Although U-853 was in the area and the only submarine there
at the time, and Frömsdorf would prove himself a very aggressive commander when
he sank the Black Point a week or so later, also close to shore, the US Navy
denied until 2001 that a U-Boat could have sunk the Eagle. They claimed instead
that she suffered a boiler explosion (for an account of the survivors’ efforts
to correct this error, sea Puleo). According to first-hand accounts of
survivors, some of them saw a periscope, the colors of U-853’s emblem, and a
conning tower.   
Roughly 12 days later, on the 5th of May 1945, Frömsdorf
attacked again. Admiral Donitz had instructed U-boats to cease hostilities on
the 4th of May, but evidently Frömsdorf either did not receive the
order or disregarded it. In any event, on the evening of 5 May in fog he struck
the 5,353-ton American-flagged collier Black Point, laden with 7,759 tons of
coal from Newport News, Virginia to Weymouth, Massachusetts. There were 46 men
on board under the command of Captain Charles E. Prior (UBoat.net).

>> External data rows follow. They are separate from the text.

/-- The tests of BOARD_GAIN in order (R416): the reason, and what has been computed by then. -/
def gainResult (p : CalStep) : Nat × CalStats :=
  let n : Rat := p.n
  let mx := p.sx / n
  let my := p.sy / n
  let vx := p.sxx / n - mx * mx
  let cxy := p.sxy / n - mx * my
  let vy := p.syy / n - my * my
  let vxN := (awayRat vx).toNat
  if vx < cfgFld p.cfg CAL_VAR_MIN_MA2 ∨ vx = 0 then (crVariance, ⟨none, none, some vxN, none⟩)
  else
    let sl := cxy / vx
    let a := my - sl * mx
    if sl ≤ 0 then (crLimits, ⟨none, some (awayRat a), some vxN, none⟩)
    else
      let bg := awayRat (16384 / sl)
      let r2 := max (vy - sl * cxy) 0
      let all : CalStats := ⟨some bg, some (awayRat a), some vxN, some (sqrtRat r2)⟩
      let pct : Rat := cfgFld p.cfg CAL_FIT_CFG_RESID_PCT
      if bg < cfgFld p.cfg CAL_GAIN_WIN_GAIN_MIN ∨ (cfgFld p.cfg CAL_GAIN_WIN_GAIN_MAX : Int) < bg ∨ a < -(cfgFld p.cfg CAL_FIT_CFG_ICPT_WIN : Rat) ∨
          (cfgFld p.cfg CAL_FIT_CFG_ICPT_WIN : Rat) < a then (crLimits, all)
      else if pct * pct * vx < 10000 * r2 then (crResidual, all)
      else (crOk, all)

/-- BOARD_GAIN_END (R416). -/
def execBoardGainEnd (s : State) : Host.Outcome State Fault Refusal :=
  match s.cal.step with
  | some p =>
    if p.step = stGain ∧ 2 ^ cfgFld p.cfg CAL_REG_CFG_REG_LOG2 ≤ p.n then
      let r := gainResult p
      let s1 := s.calReport p.chan stGain r.1 r.2
      .next (if r.1 = crOk then s1.stageStep p qBg (r.2.value.getD 0) else s1).calEnd
    else .next s
  | none => .next s

/-- CAL_RUN_LIMIT (R415, R416): too few samples within RUN_LIMIT_S. -/
def execCalRunLimit (s : State) : Host.Outcome State Fault Refusal :=
  match s.cal.step with
  | some p =>
    let want := if p.step = stOffset then cfgFld p.cfg CAL_DARK_CFG_N_OFF else 2 ^ cfgFld p.cfg CAL_REG_CFG_REG_LOG2
    .next (if p.step ≠ stPath ∧ p.n < want ∧ s.runOver p then (s.calReport p.chan p.step crNoSamples ⟨none, none, none, none⟩).calEnd else s)
  | none => .next s

/-- CAL_RECOMPUTE (R418): while no transits are derived. -/
def execCalRecompute (s : State) : Host.Outcome State Fault Refusal :=
  .next (if s.time.nextTransit.isNone then s.calRecompute else s)

/-- CAL_STORE_DONE (R425): the slot is written and read back, `fails` read-backs of the NVM failing in a row. -/
def execCalStoreDone (fails : Nat) (s : State) : Host.Outcome State Fault Refusal :=
  match s.cal.store with
  | none => .next s
  | some (b, bytes, task, gen) =>
    let s0 := ((s.setBit CAL_STATUS_STORE_BUSY false).modCal fun x => { x with store := none, lastStore := some s.time.mono })
    let r := (if task then s0.setFld CAL_STATUS_STEP 0 else s0).nvmStore (calSlotAt b) bytes fails
    let s1 :=
      if r.1 then
        ((((r.2.setFld CAL_NVM_GEN_GEN gen).incFld CAL_STORE_COUNT_COUNT 1).setFld CAL_STATUS_NVM_SRC (if b then 2 else 1)).raise calPage 11
          (gen + if b then 2 ^ 32 else 0))
      else r.2.raise calPage 12 (if b then 1 else 0)
    let s2 : State :=
      if ¬ task then s1
      else if r.1 then
        let t := ((s1.setFld CAL_LAST_RESULT_STEP stStore).setFld CAL_LAST_RESULT_REASON crOk)
        { t with sched := { t.sched with done := t.sched.done ++ [(40, 0)] } }
      else { s1 with sched := { s1.sched with faults := s1.sched.faults ++ [(40, ecUnit, 8)] } }
    .next (match s2.cal.storeHeld with
      | some t => (s2.modCal fun x => { x with storeHeld := none }).storeStart t
      | none => s2)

A well-placed torpedo blew off 40 feet of the stern of the
ship, which quickly started to sink off Point Judith, Rhode Island, in the
Block Island Sound less than 10 miles southwest of Newport Rhode Island. Many
of the merchant sailors got away in a pair of lifeboats and a raft, but a dozen
men, one of them an naval armed guard, perished. They were picked up by the
Norwegian ship Scandinavia and the Yugoslav ship Karmen. Smaller “crash boats”
from Quonset Point took 15 of the survivors to Newport.
According to Wynn (Vol. 2, pp.173-174), U-853 was sighted by
a merchant ship (possibly the Scandinavia or the Karmen) and reported to naval
authorities, who responded by quickly organizing a task group to destroy the
submarine in the shallow, hemmed-in waters of Block Island Sound. The evening
of the 5th USS Moberly arrived on scene, followed by USS Atherton
and other vessels. Five miles east of Grove Point, Block Island the Atherton’s
commander, Lt.-Cdr. L. Iselin, detected the U-boat (Wynn).
USS Atherton dropped depth charges and hedgehogs but then
lost contact with U-853, which was lying prone on the bottom. Three hours later
contact was regained and the Atherton dropped a series of hedgehogs which, in
the words of Wynn, “probably destroyed the boat.”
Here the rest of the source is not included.